-- ==== Sys2Proof/Laws/State.lean ====
section
/-! SUPPORT. What each one-field update of the state leaves in each field: every lemma is true by `rfl`, so
that no later proof unfolds a record update. -/

namespace Sys2Proof.Machine

/-! ### `setAddr` -/

section setAddr
variable (s : State) (v : Half)

@[simp] theorem State.setAddr_addr : (s.setAddr v).addr = v := rfl
@[simp] theorem State.setAddr_len : (s.setAddr v).len = s.len := rfl
@[simp] theorem State.setAddr_mask : (s.setAddr v).mask = s.mask := rfl
@[simp] theorem State.setAddr_out : (s.setAddr v).out = s.out := rfl
@[simp] theorem State.setAddr_acc : (s.setAddr v).acc = s.acc := rfl
@[simp] theorem State.setAddr_csum : (s.setAddr v).csum = s.csum := rfl
@[simp] theorem State.setAddr_stat : (s.setAddr v).stat = s.stat := rfl
@[simp] theorem State.setAddr_secmode : (s.setAddr v).secmode = s.secmode := rfl
@[simp] theorem State.setAddr_res : (s.setAddr v).res = s.res := rfl
@[simp] theorem State.setAddr_rerr : (s.setAddr v).rerr = s.rerr := rfl
@[simp] theorem State.setAddr_rlen : (s.setAddr v).rlen = s.rlen := rfl
@[simp] theorem State.setAddr_flags : (s.setAddr v).flags = s.flags := rfl
@[simp] theorem State.setAddr_buf : (s.setAddr v).buf = s.buf := rfl
@[simp] theorem State.setAddr_ph : (s.setAddr v).ph = s.ph := rfl
@[simp] theorem State.setAddr_orig : (s.setAddr v).orig = s.orig := rfl
@[simp] theorem State.setAddr_chg : (s.setAddr v).chg = s.chg := rfl
@[simp] theorem State.setAddr_e : (s.setAddr v).e = s.e := rfl
@[simp] theorem State.setAddr_history : (s.setAddr v).history = s.history := rfl
@[simp] theorem State.setAddr_hostWords : (s.setAddr v).hostWords = s.hostWords := rfl
@[simp] theorem State.setAddr_twIn : (s.setAddr v).twIn = s.twIn := rfl
@[simp] theorem State.setAddr_statusIn : (s.setAddr v).statusIn = s.statusIn := rfl
@[simp] theorem State.setAddr_frameIn : (s.setAddr v).frameIn = s.frameIn := rfl
@[simp] theorem State.setAddr_sleepIn : (s.setAddr v).sleepIn = s.sleepIn := rfl
@[simp] theorem State.setAddr_secIn : (s.setAddr v).secIn = s.secIn := rfl

end setAddr

/-! ### `setLen` -/

section setLen
variable (s : State) (v : Byte)

@[simp] theorem State.setLen_addr : (s.setLen v).addr = s.addr := rfl
@[simp] theorem State.setLen_len : (s.setLen v).len = v := rfl
@[simp] theorem State.setLen_mask : (s.setLen v).mask = s.mask := rfl
@[simp] theorem State.setLen_out : (s.setLen v).out = s.out := rfl
@[simp] theorem State.setLen_acc : (s.setLen v).acc = s.acc := rfl
@[simp] theorem State.setLen_csum : (s.setLen v).csum = s.csum := rfl
@[simp] theorem State.setLen_stat : (s.setLen v).stat = s.stat := rfl
@[simp] theorem State.setLen_secmode : (s.setLen v).secmode = s.secmode := rfl
@[simp] theorem State.setLen_res : (s.setLen v).res = s.res := rfl
@[simp] theorem State.setLen_rerr : (s.setLen v).rerr = s.rerr := rfl
@[simp] theorem State.setLen_rlen : (s.setLen v).rlen = s.rlen := rfl
@[simp] theorem State.setLen_flags : (s.setLen v).flags = s.flags := rfl
@[simp] theorem State.setLen_buf : (s.setLen v).buf = s.buf := rfl
@[simp] theorem State.setLen_ph : (s.setLen v).ph = s.ph := rfl
@[simp] theorem State.setLen_orig : (s.setLen v).orig = s.orig := rfl
@[simp] theorem State.setLen_chg : (s.setLen v).chg = s.chg := rfl
@[simp] theorem State.setLen_e : (s.setLen v).e = s.e := rfl
@[simp] theorem State.setLen_history : (s.setLen v).history = s.history := rfl
@[simp] theorem State.setLen_hostWords : (s.setLen v).hostWords = s.hostWords := rfl
@[simp] theorem State.setLen_twIn : (s.setLen v).twIn = s.twIn := rfl
@[simp] theorem State.setLen_statusIn : (s.setLen v).statusIn = s.statusIn := rfl
@[simp] theorem State.setLen_frameIn : (s.setLen v).frameIn = s.frameIn := rfl
@[simp] theorem State.setLen_sleepIn : (s.setLen v).sleepIn = s.sleepIn := rfl
@[simp] theorem State.setLen_secIn : (s.setLen v).secIn = s.secIn := rfl
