/-! ### Checksum (section 2.3) -/

/-- K1, K6, K8. -/
theorem test_checksum_function : checksum [] = 0xFF#8 ∧ checksum [0xFF#8, 0xFF#8] = 0x01#8 ∧
    checksum [0xFE#8, 0x41#8, 0x07#8, 0xD0#8] = 0xE9#8 := by decide
/-- K20. -/
theorem test_ckclr : after1 { quiet with acc := 0x5A#8, csum := 0x11#8, out := 0x2222#16 } 0x10000000#32
    (fun t => (t.acc, t.csum, t.out)) = some (0x00#8, 0x11#8, 0x2222#16) := by decide
/-- K21. -/
theorem test_ckadd : after1 { quiet with acc := 0x86#8 } 0x11000079#32 (·.acc) = some 0xFF#8 := by decide
/-- K22. -/
theorem test_ckadd_wraps : after1 { quiet with acc := 0xFF#8 } 0x11000001#32 (fun t => (t.acc, t.flags)) =
    some (0x00#8, 0#2) := by decide
/-- K24. -/
theorem test_ckfin : after1 { quiet with acc := 0x86#8 } 0x12000000#32 (fun t => (t.csum, t.out, t.acc)) =
    some (0x79#8, 0x0079#16, 0x86#8) := by decide
/-- K29. -/
theorem test_ckbuf : after1 { quiet with buf := bufOf [] 0xFF#8 0xFF#8 0xFF#8 } 0x13240000#32
    (fun t => (t.csum, t.res)) = some (0x23#8, 0x00#8) := by decide
/-- K30. -/
theorem test_ckbuf_37 : after1 { quiet with csum := 0x79#8 } 0x13250000#32 (fun t => (t.csum, t.res)) =
    some (0x79#8, 0x02#8) := by decide

/-! ### Frames (section 2.4) -/

/-- X1. -/
theorem test_xmcomp : after1 (writer .unknown) 0x20000000#32
    (fun t => (t.bufBytes 4, t.bufByte 34, t.bufByte 35, t.csum, t.res)) =
      some ([0xFE#8, 0x41#8, 0x07#8, 0xD0#8], 0xE9#8, 0x06#8, 0xE9#8, 0x00#8) := by decide
/-- X1h. -/
theorem test_xmcomp_33 : after1 { reader .unknown with len := 33#8 } 0x20000000#32
    (fun t => (t.buf, t.res)) = some (frameF 0x00#8 0xAB#8 0x08#8, 0x02#8) := by decide
/-- X5. -/
theorem test_xmval : after1 { reader .unknown with buf := frameF 0xAA#8 0xAB#8 0x08#8 } 0x21000000#32
    (fun t => (t.csum, t.rlen, t.res)) = some (0xAB#8, 4#8, 0x00#8) := by decide
/-- X8. -/
theorem test_xmval_bad_length : after1 { reader .unknown with buf := frameF 0x00#8 0xAB#8 0x04#8 }
    0x21000000#32 (fun t => (t.csum, t.flags, t.rlen, t.res)) = some (0x00#8, 2#2, 0#8, 0x06#8) := by decide

/-! ### Transfers (section 2.5) -/

/-- T13: the argument is tested before the mode. -/
theorem test_xmwrite_argument_first : after1 { writer .unknown with addr := 0x3FFF#16 } 0x22000000#32
    (fun t => (t.ph, t.res)) = some (.idle, 0x02#8) := by decide
/-- T1, the entry: Sealed is unsealed first. -/
theorem test_xmwrite : after1 (writer .sealed) 0x22000000#32 (fun t => (t.ph, t.orig, t.hostWords)) =
    some (.wSec, .sealed, []) := by decide
/-- T27: RLEN and LENBAD are cleared before the checks, RERR stays. -/
theorem test_xmread_unknown :
    after1 { reader .unknown with rlen := 4#8, flags := 2#2, rerr := 0x04#8 } 0x23000000#32
      (fun t => (t.rlen, t.flags, t.rerr, t.res)) = some (0#8, 0#2, 0x04#8, 0x03#8) := by decide
/-- T15, the entry. -/
theorem test_xmread : after1 (reader .unsealed) 0x23000000#32 (fun t => (t.ph, t.chg)) =
    some (.rAddr, false) := by decide
/-- T1: the frame head is sent. -/
theorem test_write_frame_phase : phase1 (answering (writer .unsealed)) .wFrame (·.history) =
    some [.tw Config.regMac [0xFE#8, 0x41#8, 0x07#8, 0xD0#8] .ok] := rfl
/-- T5, T6: a failed re-seal gives RERR, and RES only if the body succeeded. -/
theorem test_restoration_fails :
    phase1 { writer .unsealed with orig := .sealed, chg := true, e := 0x07#8,
                                   secIn := [.err ⟨0x01#8, by decide⟩] } .xRest
      (fun t => (t.res, t.rerr, t.secmode)) = some (0x07#8, 0x01#8, .unsealed) := by decide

※ ※ ※

■ Exercise details:
When you find a line in the records that contains the word "frameF", copy it.

■ Written answer:
    (fun t => (t.buf, t.res)) = some (frameF 0x00#8 0xAB#8 0x08#8, 0x02#8) := by decide
theorem test_xmval : after1 { reader .unknown with buf := frameF 0xAA#8 0xAB#8 0x08#8 } 0x21000000#32
theorem test_xmval_bad_length : after1 { reader .unknown with buf := frameF 0x00#8 0xAB#8 0x04#8 }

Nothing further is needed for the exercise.